# Attention mechanisms and transformers

One major drawback of recurrent networks is that all words in a sequence have the same impact on the result. This causes sub-optimal performance with standard LSTM encoder-decoder models for sequence to sequence tasks, such as Named Entity Recognition and Machine Translation. In reality specific words in the input sequence often have more impact on sequential outputs than others.

Consider sequence-to-sequence model, such as machine translation. It is implemented by two recurrent networks, where one network (**encoder**) would collapse input sequence into hidden state, and another one, **decoder**, would unroll this hidden state into translated result. The problem with this approach is that final state of the network would have hard time remembering the beginning of a sentence, thus causing poor quality of the model on long sentences.

**Attention Mechanisms** provide a means of weighting the contextual impact of each input vector on each output prediction of the RNN. The way it is implemented is by creating shortcuts between intermediate states of the input RNN, and output RNN. In this manner, when generating output symbol $y_t$, we will take into account all input hidden states $h_i$, with different weight coefficients $\alpha_{t,i}$. 

![Image showing an encoder/decoder model with an additive attention layer](https://docs.microsoft.com/en-us/learn/modules/intro-natural-language-processing-pytorch/images/encoder-decoder-attention.png)
*The encoder-decoder model with additive attention mechanism in [Bahdanau et al., 2015](https://arxiv.org/pdf/1409.0473.pdf), cited from [this blog post](https://lilianweng.github.io/lil-log/2018/06/24/attention-attention.html)*

Attention matrix $\{\alpha_{i,j}\}$ would represent the degree which certain input words play in generation of a given word in the output sequence. Below is the example of such a matrix:

![Image showing a sample alignment found by RNNsearch-50, taken from Bahdanau - arviz.org](https://docs.microsoft.com/en-us/learn/modules/intro-natural-language-processing-pytorch/images/bahdanau-fig3.png)

*Figure taken from [Bahdanau et al., 2015](https://arxiv.org/pdf/1409.0473.pdf) (Fig.3)*

Attention mechanisms are responsible for much of the current or near current state of the art in Natural language processing. Adding attention however greatly increases the number of model parameters which led to scaling issues with RNNs. A key constraint of scaling RNNs is that the recurrent nature of the models makes it challenging to batch and parallelize training. In an RNN each element of a sequence needs to be processed in sequential order which means it cannot be easily parallelized.
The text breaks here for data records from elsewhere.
-- ==== Sys2Proof/Laws/Tame.lean ====
section
/-!
SUPPORT. What every operation keeps: the queue, the identity, and the invariant. One lemma per operation, in the form that
chains them.
-/
namespace Sys2Proof.Machine

set_option linter.all false

/-- t follows from s with the queue of commands and the identity as they were, and the invariant kept. -/
structure Tame (s t : State) : Prop where
  pending : t.pending = s.pending
  member  : t.member = s.member
  uid     : t.uid = s.uid
  inv     : Inv s → Inv t

theorem Tame.refl (s : State) : Tame s s := ⟨rfl, rfl, rfl, id⟩

theorem Tame.trans {s t u : State} (h : Tame s t) (h' : Tame t u) : Tame s u :=
  ⟨h'.1.trans h.1, h'.2.trans h.2, h'.3.trans h.3, fun i => h'.4 (h.4 i)⟩

theorem Tame.ite {s a b : State} {c : Prop} [Decidable c] (ha : Tame s a) (hb : Tame s b) : Tame s (if c then a else b) := by
  split <;> assumption

/-- A record update that leaves the queue and the identity: what the invariant reads of the fields it writes. -/
theorem Tame.mk' {s t : State} (freeIdx' : Nat) (regs' : Sparse Word) (sup' : Sup) (clk' : Clk) (cp0' : Port) (cp1' : Port) (mail' : Port)
    (evq' : List EvEntry) (evNext' : BitVec 16) (evNew' : List Event) (wdog' : Wdog) (pwFails' : Nat) (session' :
    Bool) (chn' : Sparse ChanAux) (grp' : Sparse GrpAux) (rf' : RFlash) (pf' : PFlash) (chrys' : Chrys) (syncs' :
    List (Nat × Nat)) (ring' : Sparse RingAux) (kat' : Sparse Nat) (s5regs' : Sparse Word)
    (h : Tame s t)
    (h1 : swf resetWord t.regs = true → swf resetWord regs' = true)
    (h2 : swf (fun _ => ({} : ChanAux)) t.chn = true → swf (fun _ => {}) chn' = true)
    (h3 : swf (fun _ => ({} : GrpAux)) t.grp = true → swf (fun _ => {}) grp' = true)
    (h4 : swf (fun _ => ({} : RingAux)) t.ring = true → swf (fun _ => {}) ring' = true)
    (h5 : swf (fun _ => 0) t.kat = true → swf (fun _ => 0) kat' = true)
    (h6 : swf (fun _ => ({} : PWord)) t.pf.words = true → swf (fun _ => {}) pf'.words = true)
    (h7 : t.pf.tables = true → pf'.tables = true)
    (h8 : swf (fun _ => ({} : Page)) t.rf.pages = true → swf (fun _ => {}) rf'.pages = true)
    (h9 : swf (fun _ => 0) t.chrys.trail = true → swf (fun _ => 0) chrys'.trail = true)
    (h10 : t.evq.length ≤ 256 → evq'.length ≤ 256)
    (h11 : t.cp0.tags.length ≤ 64 → cp0'.tags.length ≤ 64) (h12 : t.cp1.tags.length ≤ 64 → cp1'.tags.length ≤ 64)
    (h13 : t.mail.tags.length ≤ 64 → mail'.tags.length ≤ 64) (h14 : t.pwFails ≤ 3 → pwFails' ≤ 3)
    (h15 : t.sup.stage ≤ 8 → sup'.stage ≤ 8) :
    Tame s (State.mk t.pending t.member t.uid freeIdx' regs' sup' clk' cp0' cp1' mail' evq' evNext' evNew' wdog' pwFails' session'
      chn' grp' rf' pf' chrys' syncs' ring' kat' s5regs') := by
  refine h.trans ⟨rfl, rfl, rfl, fun i => ⟨?_, h10 i.2.1, ⟨h11 i.2.2.1.1, h12 i.2.2.1.2.1, h13 i.2.2.1.2.2⟩, h14 i.2.2.2.1,
    h15 i.2.2.2.2⟩⟩
  have := i.1
  simp only [Memory.wf, Bool.and_eq_true] at this ⊢
  exact ⟨⟨⟨⟨⟨⟨⟨⟨h1 this.1.1.1.1.1.1.1.1, h2 this.1.1.1.1.1.1.1.2⟩, h3 this.1.1.1.1.1.1.2⟩, h4 this.1.1.1.1.1.2⟩,
    h5 this.1.1.1.1.2⟩, h6 this.1.1.1.2⟩, h7 this.1.1.2⟩, h8 this.1.2⟩, h9 this.2⟩

theorem Tame.foldl {β : Type _} {s t : State} {f : State → β → State} (l : List β) (h : Tame s t)
    (hf : ∀ u x, Tame s u → Tame s (f u x)) : Tame s (l.foldl f t) := by
  induction l generalizing t with
  | nil => exact h
  | cons x l ih => exact ih (hf t x h)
Adoption of attention mechanisms combined with this constraint led to the creation of the now State of the Art Transformer Models that we know and use today from BERT to OpenGPT3.

## Transformer models

Instead of forwarding the context of each previous prediction into the next evaluation step, **transformer models** use **positional encodings** and attention to capture the context of a given input with in a provided window of text. The image below shows how positional encodings with attention can capture context within a given window.
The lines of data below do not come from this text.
/-- A step of the time writes STEPPED, sets the timestamp, and reports the timestamp before it. -/
theorem stepTime_steps {s : State} (v : BitVec 64) (hw : swf resetWord s.regs = true) (h : s.evNew = []) :
    (s.stepTime v).clk = { s.clk with ts := v, frac := 0, slew := 0, slewing := false } ∧
    (s.stepTime v).reg 0x10000 = setBit (s.reg 0x10000) 7 true ∧
    (s.stepTime v).evNew = [{ cls := .timeStep, obj := .none, det := [fn s.clk.ts.toNat, fn v.toNat], own := some s.clk.ts }] ∧
    Stays none (· = 0x10000) (State.emit .timeStep .none [] { s with clk := (s.stepTime v).clk }) (s.stepTime v) := by
  have hr := (Stays.refl none noReg s).record 0x2A 0 0 (halves s.clk.ts ++ halves v)
  have hn := record_evNew 0x2A 0 0 (halves s.clk.ts ++ halves v) s
  rw [State.stepTime]
  generalize s.record 0x2A 0 0 (halves s.clk.ts ++ halves v) = u at hr hn
  have hc : u.clk = s.clk := hr.clk
  have hreg := hr.reg 0x10000 id (ioKey_sys _ _ (by decide))
  refine ⟨congrArg (fun c : Clk => { c with ts := v, frac := 0, slew := 0, slewing := false }) hc, ?_, congrArg (· ++ [_]) (hn.trans h), ?_⟩
  · exact (State.reg_setFlag_same _ _ _ _ (hr.canon hw)).trans (congrArg (setBit · 7 true) hreg)
  · have hset : Stays none (· = 0x10000) { s with clk := { u.clk with ts := v, frac := 0, slew := 0, slewing := false } }
        ({ u with clk := { u.clk with ts := v, frac := 0, slew := 0, slewing := false } }.setFlag 0x10000 7 true) :=
      ((hr.mono fun _ => False.elim).withClk _).setFlag _ _ _ (.inl rfl) (.inl (.inl (by decide)))
    exact { hset with events := fun a => absurd a (by simp [State.emit]) }

end Sys2Proof.Machine

open Sys2Proof Sys2Proof.Machine

/-- Settles O1: each setting is one field of the port's configuration register, written before the answer or after it. -/
theorem portSettings : Obligations.PortSettings := by
  intro ln p s hi hp hm
  have hk := ioKey_cfg (some ln.ep) (portEp p)
  have local_ (u : State) : ∀ p ∈ (Code.localonly, decide (ln.ep = .mail)) :: [], p.2 = false := by simp [hm]
  refine ⟨fun on => ?crc, fun on => ?events, fun on => ?stamp, fun gen => ?mode, fun rate hr => ?baud, fun q hq hlo hhi => ?mailto⟩
  case crc => exact okay_setReg hp hi _ (aCfg (portEp p)) (setBit · 1 on) hk fun u _ => local_ u
  case events => exact okay_setReg hp hi _ (aCfg (portEp p)) (setBit · 2 on) hk fun u _ => local_ u
  case stamp => exact okay_setReg hp hi _ (aCfg (portEp p)) (setBit · 3 on) hk fun u _ => local_ u
  case mode => exact okay_post hp hi _ (aCfg (portEp p)) (setBit · 0 gen) hk fun u _ => local_ u
  case baud =>
    exact okay_post hp hi _ (aCfg (portEp p)) (setBits · 4 3 (baudRates.idxOf rate)) hk fun u _ => by
      simp [hm, hr]
  case mailto =>
    exact okay_setReg hp hi _ (aCfg (portEp p)) (setBits · 16 16 (qSteps q .ms 1 1000000).toNat) hk fun u _ => by
      simp [hm, hq, outside, hlo, hhi]

/-- Settles O3: a report reads the state after the line was taken, whose values are those of the state before but for its port. -/
theorem queryLines : Obligations.QueryLines := by
  intro ln s hi
  refine ⟨fun hp => ⟨?status, ?fence, fun u hu => ?unit⟩, fun p hm hp => ?port, fun hp => ⟨?ev, ?wdog, ?time⟩⟩
  case status => exact value_acts hp hi _ _ fun u _ => by simp
  case fence => exact value_acts hp hi _ _ fun u _ => by simp
  case unit => exact value_acts hp hi _ _ fun v hv => unitObj_passes (hv.member ▸ hu)
  case port =>
    obtain ⟨t, hrun, hans, hst⟩ := value_acts hp hi (fun _ => (.localonly, decide (ln.ep = .mail)) :: []) _ fun u _ => by simp [hm]
    have ha := Stays.accepted noReg ln { locked := false, replay := false } s
    refine ⟨t, hrun, hst, ?_⟩
    dsimp only at hans ⊢
    simpa only [ha.cfgFlag, ha.cfgFld, ha.remote, ha.locked] using hans
  case ev =>
    obtain ⟨t, hrun, hans, hst⟩ := value_acts hp hi (fun _ => []) _ fun u _ => by simp
    refine ⟨t, hrun, hst, fun hq => ?_, fun x l hq => ?_⟩ <;> simpa only [accepted_evq, hq] using hans
  case wdog =>
    obtain ⟨t, hrun, hans, hst⟩ := value_acts hp hi (fun _ => []) _ fun u _ => by simp
    have ha := Stays.accepted noReg ln { locked := false } s
    refine ⟨t, hrun, hst, ?_⟩
    simpa only [ha.wdPeriod id, ha.wdLeft] using hans
  case time =>
    obtain ⟨t, hrun, hans, hst⟩ := value_acts hp hi (fun _ => []) _ fun u _ => by simp
    have ha := Stays.accepted noReg ln { locked := false } s
    refine ⟨t, hrun, hst, ?_⟩
    simp only [ha.clk, ha.effT, State.timeSrc, State.slewTicks, ha.sup] at hans ⊢
    exact hans

/-- Settles O5: ev ack drops the queue up to the first entry of its number, and a port sends the first entry that it has not sent. -/
theorem eventQueue : Obligations.EventQueue := by
  refine ⟨fun ln s hi hn hp => ⟨fun a x b hq hne => ?ack, fun n hn16 hne => ?none, ?clear⟩,
    fun ep s => ⟨fun a x b hm hs hr he hport hq ha hx => ?send, fun a x b hd hq hne => ?expiry⟩⟩
  case ack =>
    have hne' : ∀ y ∈ a, y.seq ≠ x.seq := hne
    obtain ⟨ha, hv⟩ := accepted_idle (ln := ln) (f := { locked := false }) hn
    have hfx := ackEffect_found (accepted_evq ln { locked := false } s ▸ hq) hne
    obtain ⟨t, hrun, hans, hst, -⟩ := does_passes (c := .evAck ln x.seq.toNat) (eff := ackEffect x.seq.toNat) rfl hp hi
      (fun u _ => by have := x.seq.isLt; simp; omega) (by rw [hfx]; exact congrArg Port.tx (port_withEvq ..))
    rw [hfx] at hans hst
    obtain ⟨-, hnext, hmap⟩ := hst.events hv
    exact ⟨t, hrun, hans, hmap, hnext.trans (ha.events hn).2.1, (ha.withEvq b).trans hst⟩
  case none =>
    have hfx := ackEffect_none (accepted_evq ln { locked := false } s ▸ hne)
    obtain ⟨t, hrun, hans, hst, -⟩ := does_passes (c := .evAck ln n) (eff := ackEffect n) rfl hp hi
      (fun u _ => by simp; omega) (by rw [hfx])
    rw [hfx] at hans hst
    exact ⟨t, hrun, hans, (Stays.accepted noReg ln _ s).trans hst⟩
  case clear =>
    obtain ⟨ha, hv⟩ := accepted_idle (ln := ln) (f := { locked := false }) hn
    obtain ⟨t, hrun, hans, hst, -⟩ := does_okay (c := .evClear ln) (g := fun t => { t with evq := [] }) rfl hp hi
      (fun u _ => by simp) rfl (congrArg Port.tx (port_withEvq ..))
    exact ⟨t, hrun, hans, List.map_eq_nil_iff.1 (hst.events hv).2.2, (ha.withEvq []).trans hst⟩
  case send =>
    have hc : ¬ (ep = .mail ∨ !s.serves ep ∨ s.replaying ∨ !s.flag (aCfg ep) 2 ∨
        (!s.generated ep ∧ ((s.port ep).typed ≠ [] ∨ (s.port ep).rx ≠ [] ∨ s.waiting ep))) := by
      rcases hport with hg | ⟨ht, hx, hw⟩ <;> simp [*]
    have hf : s.evq.find? (fun x => !x.sent ep) = some x := by
      rw [hq]
      exact find_append (fun y hy => by simp [ha y hy]) (by simp [hx])
    refine becomes_done (s := s) ?_
    rw [← markFirst_append ha hx, ← hq]
    change done (if _ then s else _) = _
    rw [if_neg hc, hf]
  case expiry =>
    have hf : (s.port ep).tags.find? (fun y => decide (y.tag = x.tag)) = some x := by
      rw [hq]
      exact find_append (fun y hy => by simpa using hne y hy) (by simp)
    have herase : (s.port ep).tags.erase x = a ++ b := by
      rw [hq, List.erase_append_right _ fun h => hne x h rfl, List.erase_cons_head]
    refine becomes_done (s := s) ?_
    change done (if s.dead = true then s else _) = _
    rw [if_neg (by simp [hd])]
    dsimp only
    rw [hf]
    exact congrArg (fun l => done (s.setPort ep { s.port ep with tags := l })) herase

/-- Settles O2: each command of the time is one change of the clock or of its trim, and a step and a finished slew report it. -/
theorem timeDiscipline : Obligations.TimeDiscipline := by
  refine ⟨fun ln s hi hp => ⟨fun n hr hn hnew => ?set, fun q hq hd => ?trim, fun q hq hd hv => ?slew⟩,
    fun s hdead hsleep hpll hsl hd hv hn => ?done⟩
  case set =>
    obtain ⟨ha, hv⟩ := accepted_idle (ln := ln) (f := {}) hnew
    obtain ⟨hclk, hreg, hev, hst⟩ := stepTime_steps (BitVec.ofNat 64 n) (ha.canon (Memory.wf_regs hi.1)) hv
    obtain ⟨t, hrun, hans, hgt, hq⟩ := does_okay (c := .timeSet ln n) (g := State.stepTime (BitVec.ofNat 64 n)) rfl hp hi
      (fun u hu => by simp [hu.ringLive, hr]; omega) rfl (congrArg Port.tx (stepTime_port ..))
    refine ⟨t, hrun, hans, ?_, ?_, ?_, ?_⟩
    · rw [hgt.clk, hclk, ha.clk]
    · rw [hgt.reg _ id (ioKey_sys _ _ (by decide)), hreg, ha.reg _ id (ioKey_sys _ _ (by decide))]
    · obtain ⟨x, hx, hxe⟩ := hq (by rw [hev]; exact Nat.succ_le_succ (Nat.zero_le _)) _ (hev ▸ List.mem_singleton_self _)
      exact ⟨x, hx, by rw [hxe, ha.clk, ← BitVec.toNat_ofNat]; exact ⟨rfl, rfl, rfl⟩⟩
    · rw [hgt.clk]
      exact (((ha.mono fun _ => False.elim).withClk _).emit_both ..).trans ((hst.line _).trans (hgt.mono fun _ => False.elim))
  case trim =>
    exact okay_setReg hp hi _ 0x10010 (fun _ => wordI (trimLimit (qSteps q .ppm (2 ^ 32) 1000000))) (ioKey_sys _ _ (by decide))
      fun u hu => by simp [hq, hu.clk, hd]
  case slew =>
    have ha := Stays.accepted noReg ln {} s
    obtain ⟨t, hrun, hans, hgt, -⟩ := does_okay (c := .timeSlew ln q) (g := startSlew (qSteps q .s 2 5)) rfl hp hi
      (fun u hu => by simp [hq, hu.clk, hd, outside]; omega) rfl (congrArg Port.tx (by cases ln.ep <;> rfl))
    have hc : t.clk = { s.clk with slewing := true, slew := qSteps q .s 2 5 * 2 ^ 32 } := hgt.clk.trans (by
      rw [startSlew, ha.clk])
    refine ⟨t, hrun, hans, hc, ?_⟩
    rw [startSlew, ha.clk] at hgt
    rw [hc]
    exact (ha.withClk _).trans hgt
  case done =>
    have he : s.slewEnds = true := by simp [State.slewEnds, *]
    obtain ⟨t, hrun, hst, hq⟩ := becomes_if (c := .slewComplete) (s := s) rfl he
    have hnew : (finishSlew s).evNew = [{ cls := .timeSlewed, obj := .none, det := [] }] := congrArg (· ++ [_]) hn
    obtain ⟨x, hx, hxe, -⟩ := hq (by rw [hnew]; decide) _ (hnew ▸ List.mem_singleton_self _)
    rw [finishSlew] at hst
    have hc := hst.clk
    refine ⟨t, hrun, ?_, ?_, ?_, ?_, ?_, ⟨x, hx, by rw [hxe]; exact ⟨rfl, rfl, rfl⟩⟩, hc ▸ hst⟩ <;> rw [hc] <;> rfl
end

section
/-!
PROOFS. The operations that a line acts with leave the ports, and the checks of the objects that a line names.
-/
namespace Sys2Proof.Machine

/-- From s to t no entry point has changed: nothing was sent, received or remembered. -/
structure Mute (s t : State) : Prop where
  cp0  : t.cp0 = s.cp0
  cp1  : t.cp1 = s.cp1
  mail : t.mail = s.mail

theorem Mute.port {s t : State} (h : Mute s t) (e : Ep) : t.port e = s.port e := by
  cases e
  · exact h.cp0
  · exact h.cp1
  · exact h.mail

theorem Regated.mute {s t : State} (h : Regated s t) : Mute s t := by
  obtain ⟨_, _, _, _, rfl⟩ := h
  exact ⟨rfl, rfl, rfl⟩

namespace Mute
variable {s t u : State}

theorem refl (s : State) : Mute s s := ⟨rfl, rfl, rfl⟩
theorem trans (h : Mute s t) (g : Mute t u) : Mute s u := ⟨g.cp0.trans h.cp0, g.cp1.trans h.cp1, g.mail.trans h.mail⟩

theorem ite {a b : State} {c : Prop} [Decidable c] (ha : Mute s a) (hb : Mute s b) : Mute s (if c then a else b) := by
  split
  · exact ha
  · exact hb

theorem foldl {β : Type _} {f : State → β → State} (l : List β) (h : Mute s t) (hf : ∀ x u, Mute u (f u x)) :
    Mute s (l.foldl f t) := by
  induction l generalizing t with
  | nil => exact h
  | cons x l ih => exact ih (h.trans (hf x t))

theorem forAll {f : Nat → State → State} (l : List Nat) (h : Mute s t) (hf : ∀ n u, Mute u (f n u)) :
    Mute s (forAll l f t) := h.foldl l fun u n => hf u n

theorem withGates {f : State → State} (l : List Nat) (h : Mute s (f t)) : Mute s (withGates l f t) :=
  h.foldl l fun n u => (regated_gateMoved t u n).mute

section
variable (h : Mute s t)
include h

/-! ### The writes -/

theorem setReg (k : Nat) (v : Word) : Mute s (t.setReg k v) := h.trans ⟨rfl, rfl, rfl⟩
theorem setFld (k lo w v : Nat) : Mute s (t.setFld k lo w v) := h.setReg ..
theorem setFlag (k i : Nat) (b : Bool) : Mute s (t.setFlag k i b) := h.setReg ..
theorem count (k : Nat) : Mute s (t.count k) := h.setReg ..
theorem setPair (k : Nat) (v : BitVec 64) : Mute s (t.setPair k v) := (h.setReg ..).setReg ..
theorem setCh (n : Nat) (a : ChanAux) : Mute s (t.setCh n a) := h.trans ⟨rfl, rfl, rfl⟩
theorem setGr (g : Nat) (a : GrpAux) : Mute s (t.setGr g a) := h.trans ⟨rfl, rfl, rfl⟩
theorem setRg (c : Nat) (a : RingAux) : Mute s (t.setRg c a) := h.trans ⟨rfl, rfl, rfl⟩
theorem emit (c : Ev) (o : Obj) (d : List Fld) : Mute s (t.emit c o d) := h.trans ⟨rfl, rfl, rfl⟩
theorem regated (g : Regated t u) : Mute s u := h.trans g.mute

theorem record (kind src flag : Nat) (p : List Word) : Mute s (t.record kind src flag p) :=
  have hp := State.record_port t kind src flag p
  h.trans ⟨hp .cp0, hp .cp1, hp .mail⟩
![Animated GIF showing how the evaluations are performed in transformer models.](https://docs.microsoft.com/en-us/learn/modules/intro-natural-language-processing-pytorch/images/transformer-animated-explanation.gif) 

Since each input position is mapped independently to each output position, transformers can parallelize better than RNNs, which enables much larger and more expressive language models. Each attention head can be used to learn different relationships between words that improves downstream Natural Language Processing tasks.

**BERT** (Bidirectional Encoder Representations from Transformers) is a very large multi layer transformer network with 12 layers for *BERT-base*, and 24 for *BERT-large*. The model is first pre-trained on large corpus of text data (WikiPedia + books) using unsupervised training (predicting masked words in a sentence). During pre-training the model absorbs significant level of language understanding which can then be leveraged with other datasets using fine tuning. This process is called **transfer learning**. 

![picture from http://jalammar.github.io/illustrated-bert/](https://docs.microsoft.com/en-us/learn/modules/intro-natural-language-processing-pytorch/images/jalammarBERT-language-modeling-masked-lm.png)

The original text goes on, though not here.